Trying to understand why a certain matrix derivative is sparse I'm having a hard time understanding matrice derivatives with respect to derivatives, and came upon the following exercise which I am not sure how to solve.
Let there be matrices ${\bf X} \in \Bbb R^{64 \times 1024}$ and ${\bf W} \in \Bbb R^{512 \times 1024}$. Let ${\bf Y} := {\bf X} {\bf W}^\top$. I am interested in understanding the derivative $\frac{\partial {\bf Y}}{\partial {\bf X}}$.

*

*Am I correct in saying that its shape is $64 \times 1024 \times 1024 \times 512$?

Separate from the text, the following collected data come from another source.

-- ==== Sys2Proof/Machine/FlashOps.lean ====
section
/-! DEFINITION. Sys2Proof/Machine/FlashOps.lean: the geometry of the Last and of NAND (R196, R197, R249, R253, R261, R265), the ready slots
(R199, R264), and the operations on ways, blocks, Sole lists and copy units that several commands share (10_flash_subsystem.md). -/
namespace Sys2Proof.Machine

/-! Geometry of the Last (R196, R197, R199). -/

/-- K, n_u and the slots of the Last. -/
def setCount (c : Ctl) : Nat := getF Reg.SAV_LAST_CFG.SETS c
def unitsPerSlot (c : Ctl) : Nat := if getF Reg.SAV_LAST_CFG.UNITS c = 1 then 64 else 32
/-- U, the payload of a unit in bytes. -/
def unitBytes (c : Ctl) : Nat := 2097152 / unitsPerSlot c
/-- The die of a set. -/
def setDie (c : Ctl) (k : Nat) : Nat := if k < setCount c / 2 then 0 else 1
def slotDie (c : Ctl) (s : Nat) : Nat := setDie c (s % setCount c)

/-- The position of member `m` of row `r`: the parity channel of the row is left out. -/
def memberPos (r m : Nat) : Nat := if m < r % 16 then m else m + 1
/-- The key of a unit: set, row and position. -/
def unitKey (k r pos : Nat) : Nat := k * 16777216 + r * 16 + pos
def keySet (key : Nat) : Nat := key / 16777216
def keyRow (key : Nat) : Nat := key % 16777216 / 16
def keyPos (key : Nat) : Nat := key % 16
def isParity (key : Nat) : Bool := keyPos key == keyRow key % 16

/-- The data unit number of unit `u` of slot `s` within its set. -/
def dataIndex (c : Ctl) (s u : Nat) : Nat := s / setCount c * unitsPerSlot c + u
/-- The key of unit `u` of slot `s`. -/
def placeUnit (c : Ctl) (s u : Nat) : Nat :=
  let i := dataIndex c s u
  unitKey (s % setCount c) (i / 15) (memberPos (i / 15) (i % 15))
/-- The slot that holds data unit `i` of set `k`. -/
def slotOfIndex (c : Ctl) (k i : Nat) : Nat := i / unitsPerSlot c * setCount c + k
/-- The channel of position `pos` of set `k`: sets alternate between the halves of their die. -/
def setChannel (c : Ctl) (k pos : Nat) : Nat :=
  let k' := k % (setCount c / 2)
  setDie c k * 32 + k' % 2 * 16 + pos
def setWay (c : Ctl) (k : Nat) : Nat := k % (setCount c / 2) / 2
/-- The rows that a slot touches. -/
def slotRows (c : Ctl) (s : Nat) : List Nat :=
  let lo := dataIndex c s 0 / 15
  let hi := dataIndex c s (unitsPerSlot c - 1) / 15
  (List.range (hi + 1 - lo)).map (fun n => lo + n)

/-- The first shadow slot (R198). -/
def firstShadow (c : Ctl) : Nat := slotTotal c - sShadow c

/-- The frame of a slot, through the slot-to-frame map. -/
def slotFrame (c : Ctl) (s : Nat) : Option Nat := (c.dtk.frames.find? (fun e => e.2.slot == some s)).map (·.1)

/-! Sole sets (R234). -/

/-- A held image lies in the Sole set. -/
def setHeld (c : Ctl) (b : Bool) : Bool :=
  (match c.images.newest with | some m => m.setB == b | none => false)
  || (match c.images.carried with | some m => m.setB == b | none => false)

/-- Both sets hold images: no slot is ready and a save programs nothing. -/
def bothHeld (c : Ctl) : Bool := setHeld c false && setHeld c true

/-- The Last in use moves to a set that holds no image; it stays where it is when that set is free. -/
def placeLast (c : Ctl) : Ctl :=
  if setHeld c c.save.lastB then { c with save := { c.save with lastB := !c.save.lastB } } else c

/-! Ways and blocks (R248, R251, R275). A way key is channel × 8 + way. -/

def diesPerChan (c : Ctl) : Nat := cfgF c Img.DIES
def blocksPerDie (c : Ctl) : Nat := cfgF c Img.BLOCKS
def pagesPerBlock (c : Ctl) : Nat := cfgF c Img.WORDLINES
def wayKey (ch way : Nat) : Nat := ch * 8 + way
def wayChan (wk : Nat) : Nat := wk / 8
/-- The save die of a way. -/
def wayDie (wk : Nat) : Nat := wk / 256
def wayAt (c : Ctl) (wk : Nat) : Way := mapGet Way.init c.flash.ways wk
def updFlash (f : Flash → Flash) (c : Ctl) : Ctl := { c with flash := f c.flash }
def updWay (wk : Nat) (f : Way → Way) (c : Ctl) : Ctl := updFlash (fun x => { x with ways := mapUpd Way.init x.ways wk f }) c
def flcState (c : Ctl) (ch : Nat) : Nat := getF (Reg.FLC_STATUS.STATE ch) c

/-- The die is failed, or its channel is (R260, R278). -/
def wayFailed (c : Ctl) (wk : Nat) : Bool := (wayAt c wk).state == 2 || flcState c (wayChan wk) == 5

def blockKey (wk b : Nat) : Nat := wk * 2048 + b
def blockAt (c : Ctl) (wk b : Nat) : BlockRec := mapGet BlockRec.init c.flash.blocks (blockKey wk b)
def updBlock (wk b : Nat) (f : BlockRec → BlockRec) (c : Ctl) : Ctl :=
  updFlash (fun x => { x with blocks := mapUpd BlockRec.init x.blocks (blockKey wk b) f }) c

/-- Table log entries are appended, to be programmed with the next log page (R254). -/
def logTable (d n : Nat) (c : Ctl) : Ctl :=
  updFlash (fun x => if d = 0 then { x with log0 := x.log0 + n } else { x with log1 := x.log1 + n }) c

/-- The free copy-pool blocks of a die; one with programmed pages waits for its erase (R220). -/
def freeBlocks (c : Ctl) (wk : Nat) : List Nat := (List.range (blocksPerDie c)).filter (fun b => (blockAt c wk b).pool == 0 && (blockAt c wk b).pages == 0)

/-- The free copy-pool block with the lowest erase count (R276). -/
def youngest (c : Ctl) (wk : Nat) : Option Nat :=
  (freeBlocks c wk).foldl (fun best b => match best with
    | none => some b
    | some x => if (blockAt c wk b).erases < (blockAt c wk x).erases then some b else some x) none

/-! Sole lists and ready slots (R199, R261, R264). -/

/-- The largest number of stripe rows of any set, and the die positions of one set layout (R253). -/
def setRows (c : Ctl) : Nat := ((slotTotal c + setCount c - 1) / setCount c * unitsPerSlot c + 14) / 15
def pSet (c : Ctl) : Nat := 17 * ((setRows c + 15) / 16)
/-- Entries of a Sole block list. -/
def soleEntries (c : Ctl) : Nat := (2 * pSet c + pagesPerBlock c - 1) / pagesPerBlock c

/-- The die position of a row, and of the spare die-slot of the block of 16 rows it lies in (R196). -/
def diePos (r : Nat) : Nat := r + r / 16
def sparePos (b : Nat) : Nat := 17 * b + 16

def soleKey (wk : Nat) (setB : Bool) : Nat := wk * 2 + b2n setB
def soleList (c : Ctl) (wk : Nat) (setB : Bool) : SoleList := mapGet SoleList.init c.flash.sole (soleKey wk setB)
def updSole (wk : Nat) (setB : Bool) (f : SoleList → SoleList) (c : Ctl) : Ctl :=
  updFlash (fun x => { x with sole := mapUpd SoleList.init x.sole (soleKey wk setB) f }) c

*It is stated in a textbook with a similar exercise that it is sparse, but I can't figure out why or which elements.
 A: Welcome to MSE :D
Simple way to deal with derivatives involving matrix multiplications is to view it via the summation form
$$
Y=XW^T\\
Y_{ij}=\sum_k^{1024}X_{ik}W_{jk}
$$
So what you mean by $\partial Y/\partial X$ is this 4d "tensor"
$$
\frac{\partial Y_{ij}}{\partial X_{kl}}
$$
The exact shape Depend on your convention of formulating these matrix derivatives. If the indices are ijkl then your shap shall be $(64,512,64,1024)$. I think your shape is wrong.
To evaluate this tensor, just look at the summation formula
$$
\frac{\partial Y_{ij}}{\partial X_{kl}}=\frac{\partial\sum_m^{1024}X_{im}W_{jm}}{\partial X_{kl}}\\
=\sum_m^{1024}W_{jm}\frac{\partial X_{im}}{\partial X_{kl} }\\
=\sum_m^{1024}W_{jm}\delta_{ik}\delta_{ml}\\
=W_{jl}\delta_{ik}
$$
Kronecker Delta function in which if $a=b$ $\delta_{ab}=1$, else $\delta_{ab}=0$ .
Given so many $0$, the target tensor is sparse.
A: There are multiple conventions: Let's say $X \in \mathbb R^{a \times b}$ and $W \in \mathbb R^{c \times d}$ for clarity.
When you write $\frac{\partial Y}{\partial X}$ then we usually mean the object containing the derivativs of all $Y_{ij}$ with respect to all $X_{kl}$, in which case for every tuple $(i,j,k,l)$ we get a scalar
$$\frac{\partial Y_{ij}}{\partial X_{kl}}$$
Even for vector-by-vector derivatives there are already two conventions (see https://en.wikipedia.org/wiki/Matrix_calculus#Layout_conventions) on how to lay them out, and I think for matrix-by-matrix derivatives there really aren't any widespread conventions, so we just usually deal with indices. So in that sense it certainly makes sense to say it has a shape of $(a,b,c,d)$ or a permutation thereof, as long as it is consistent with the use of your indices.
Regarding the sparseness: Consider an entry of first row of $X$, that is $X_{1l}$ ($k=1$). After the matrix multiplication in $Y$ this value only appears in the first row of $Y$, that is in the values of $Y_{1j}$ ($i=1$). So we can already say that
$$\frac{\partial Y_{ij}}{\partial X_{kl}} = 0 \quad \forall k \neq i$$
This is the sense in which this derivative is sparse.